The output of this test looks like below. It seems to have missed "Mr. Vinken" and "Elsevier N.V" as PERSON and ORGANIZATION respectively, but this seems to be a problem with the OpenNLP NameFinder (or maybe not even a problem, its a model based parser after all, it depends on what it was trained with).

1
2
3
(0, 13): Pierre Vinken/PER
(159, 172): Rudolph Agnew/PER
(211, 239): Consolidated Gold Fields PLC/ORG

And that's all I have for today. Hopefully it was worth the wait :-).

[1]: In case you are curious about what I read while I was not posting articles last month, here is the list of books I read over last month. The last one was specifically so I could learn how to make the uimaScala code compile under Scala 2.10 but it turned out to be unnecessary, many thanks to Jens Haase (author of uimaScala) for that.

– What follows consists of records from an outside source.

/-- Atomics (R148, Table 5.6, R150, R151): D gets the old value of the unit, zero-extended, and the unit the new one; nothing else
changes. `casp` (R150): the 16 bytes of a paged or scratchpad unit are replaced if they equal the pair in D; D gets the old pair. -/
def Obligations.Atomics : Prop :=
  (∀ (s : State) (o : AtO) (i : Instr) (loc new : Nat) (host : Bool), o.d.toNat < 32 → Memory.wf s.mem = true →
     Ready s [o.d, o.base, o.src] → s.Unlisted → s.th.sb = [] → s.th.fstWaits = false → Plain loc →
     let n := 2 ^ o.sz.toNat
     let ps : List Part := [⟨loc, n⟩]
     Passes s (s.g o.base) n n true ps → spaceOf (s.g o.base).toNat ≠ .cq → (host = true ∨ isHost loc = false) → s.badPart ps = none →
     (let x := BitVec.ofNat (8 * n) (s.readParts ps)
      let y := (s.g o.src).setWidth (8 * n)
      (i = .amoadd o ∧ host = true ∧ new = (x + y).toNat) ∨ (i = .amoand o ∧ host = false ∧ new = (x &&& y).toNat) ∨
      (i = .amoor o ∧ host = false ∧ new = (x ||| y).toNat) ∨ (i = .amoxor o ∧ host = false ∧ new = (x ^^^ y).toNat) ∨
      (i = .amomin o ∧ host = false ∧ new = (if x.sle y then x else y).toNat) ∨
      (i = .amomax o ∧ host = false ∧ new = (if x.sle y then y else x).toNat) ∨
      (i = .amominz o ∧ host = false ∧ new = (if x ≤ y then x else y).toNat) ∨
      (i = .amomaxz o ∧ host = false ∧ new = (if x ≤ y then y else x).toNat) ∨
      (i = .amoswap o ∧ host = true ∧ new = y.toNat) ∨
      (i = .cas o ∧ host = true ∧ new = (if x = (s.g o.d).setWidth (8 * n) then y else x).toNat) ∨
      (i = .fadda o ∧ host = false ∧ new = faddaNew n x.toNat y.toNat)) →
     Soon (exec i s) s ps fun out => Updates out s (s.gWith o.d (BitVec.ofNat 64 (s.readParts ps))) loc n new) ∧
  (∀ (s : State) (o : CaspO) (loc : Nat), o.d.toNat < 31 → Memory.wf s.mem = true →
     Ready s [o.d, o.d + 1, o.base, o.src, o.src + 1] → s.Unlisted → s.th.sb = [] → s.th.fstWaits = false → isLs loc = false → Passes s (s.g o.base) 16 16 true [⟨loc, 16⟩] →
     spaceOf (s.g o.base).toNat ≠ .cq → spaceOf (s.g o.base).toNat ≠ .ls → isHost loc = false → s.badPart [⟨loc, 16⟩] = none →
     let old := s.readParts [⟨loc, 16⟩]
     let pair := fun r : Reg => (s.g r).toNat + 2 ^ 64 * (s.g (r + 1)).toNat
     Soon (exec (.casp o) s) s [⟨loc, 16⟩] fun out =>
       Updates out s (fun r => if r = o.d + 1 then BitVec.ofNat 64 (old / 2 ^ 64) else s.gWith o.d (BitVec.ofNat 64 old) r) loc 16
         (if old = pair o.d then pair o.src else old))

4 comments (moderated to prevent spam):

Dmitry Kan said...

Hi Sujit!

Great post (as usual). Looking at your code: do you basically use the opennlp's models for person/organization detection? If so, have they been good enough for your purposes?

Sujit Pal said...

Thanks Dmitry. No, we haven't had a need for detecting person and organization names in our pipeline (we are more into diseases, drugs, symptoms, etc), but I wanted to check out the OpenNLP NameFinder, which is why I used it for this example. From my very limited testing (with the 3 sentences in the post), it seems to miss quite a lot.

Dmitry Kan said...

Thanks, Sujit. It probably depends on feature set as well used during the model training. But I'm not sure, if OpenNLP provides a way to pick your own features during training.

Sujit Pal said...

Yes, I was using the OpenNLP pre-trained models. I couldn't find what corpus was used for training these models, but OpenNLP does allow to train your own models and pick your own features (documented here).